YOUR OBJECTIVE: Whatever runs from the line with "c.rd q := rfl" to the end of the records below must be copied exactly, with nothing else included.

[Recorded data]
· · · · ·

/-! ### updSvc -/

@[simp] theorem updSvc_regs (c : Chip) (f : SvcState → SvcState) : (c.updSvc f).regs = c.regs := rfl
@[simp] theorem updSvc_clk (c : Chip) (f : SvcState → SvcState) : (c.updSvc f).clk = c.clk := rfl
@[simp] theorem updSvc_fl (c : Chip) (f : SvcState → SvcState) : (c.updSvc f).fl = c.fl := rfl
@[simp] theorem updSvc_fw (c : Chip) (f : SvcState → SvcState) : (c.updSvc f).fw = c.fw := rfl
@[simp] theorem updSvc_trunk (c : Chip) (f : SvcState → SvcState) : (c.updSvc f).trunk = c.trunk := rfl
@[simp] theorem updSvc_doors (c : Chip) (f : SvcState → SvcState) : (c.updSvc f).doors = c.doors := rfl
@[simp] theorem updSvc_cullet (c : Chip) (f : SvcState → SvcState) : (c.updSvc f).cullet = c.cullet := rfl
@[simp] theorem updSvc_culletLost (c : Chip) (f : SvcState → SvcState) : (c.updSvc f).culletLost = c.culletLost := rfl
@[simp] theorem updSvc_nextOrd (c : Chip) (f : SvcState → SvcState) : (c.updSvc f).nextOrd = c.nextOrd := rfl
@[simp] theorem updSvc_rates (c : Chip) (f : SvcState → SvcState) : (c.updSvc f).rates = c.rates := rfl
@[simp] theorem updSvc_svcPort (c : Chip) (f : SvcState → SvcState) : (c.updSvc f).svcPort = c.svcPort := rfl
@[simp] theorem updSvc_pond (c : Chip) (f : SvcState → SvcState) : (c.updSvc f).pond = c.pond := rfl
@[simp] theorem updSvc_engines (c : Chip) (f : SvcState → SvcState) : (c.updSvc f).engines = c.engines := rfl
@[simp] theorem updSvc_basins (c : Chip) (f : SvcState → SvcState) : (c.updSvc f).basins = c.basins := rfl
@[simp] theorem updSvc_ports (c : Chip) (f : SvcState → SvcState) : (c.updSvc f).ports = c.ports := rfl
@[simp] theorem updSvc_chans (c : Chip) (f : SvcState → SvcState) : (c.updSvc f).chans = c.chans := rfl
@[simp] theorem updSvc_rails (c : Chip) (f : SvcState → SvcState) : (c.updSvc f).rails = c.rails := rfl
@[simp] theorem updSvc_sei (c : Chip) (f : SvcState → SvcState) : (c.updSvc f).sei = c.sei := rfl
@[simp] theorem updSvc_svc (c : Chip) (f : SvcState → SvcState) : (c.updSvc f).svc = f c.svc := rfl
@[simp] theorem updSvc_pwr (c : Chip) (f : SvcState → SvcState) : (c.updSvc f).pwr = c.pwr := rfl
@[simp] theorem updSvc_bead (c : Chip) (f : SvcState → SvcState) : (c.updSvc f).bead = c.bead := rfl
@[simp] theorem updSvc_fab (c : Chip) (f : SvcState → SvcState) : (c.updSvc f).fab = c.fab := rfl
@[simp] theorem updSvc_ladders (c : Chip) (f : SvcState → SvcState) : (c.updSvc f).ladders = c.ladders := rfl
@[simp] theorem updSvc_freeCtr (c : Chip) (f : SvcState → SvcState) : (c.updSvc f).freeCtr = c.freeCtr := rfl
@[simp] theorem updSvc_rd (c : Chip) (f : SvcState → SvcState) (q : Reg) : (c.updSvc f).rd q = c.rd q := rfl
@[simp] theorem updSvc_get (c : Chip) (f : SvcState → SvcState) (q : Reg) (x : Field) : (c.updSvc f).get q x = c.get q x := rfl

· · · · ·

OUTPUT FOR THIS TASK:
@[simp] theorem updSvc_rd (c : Chip) (f : SvcState → SvcState) (q : Reg) : (c.updSvc f).rd q = c.rd q := rfl
@[simp] theorem updSvc_get (c : Chip) (f : SvcState → SvcState) (q : Reg) (x : Field) : (c.updSvc f).get q x = c.get q x := rfl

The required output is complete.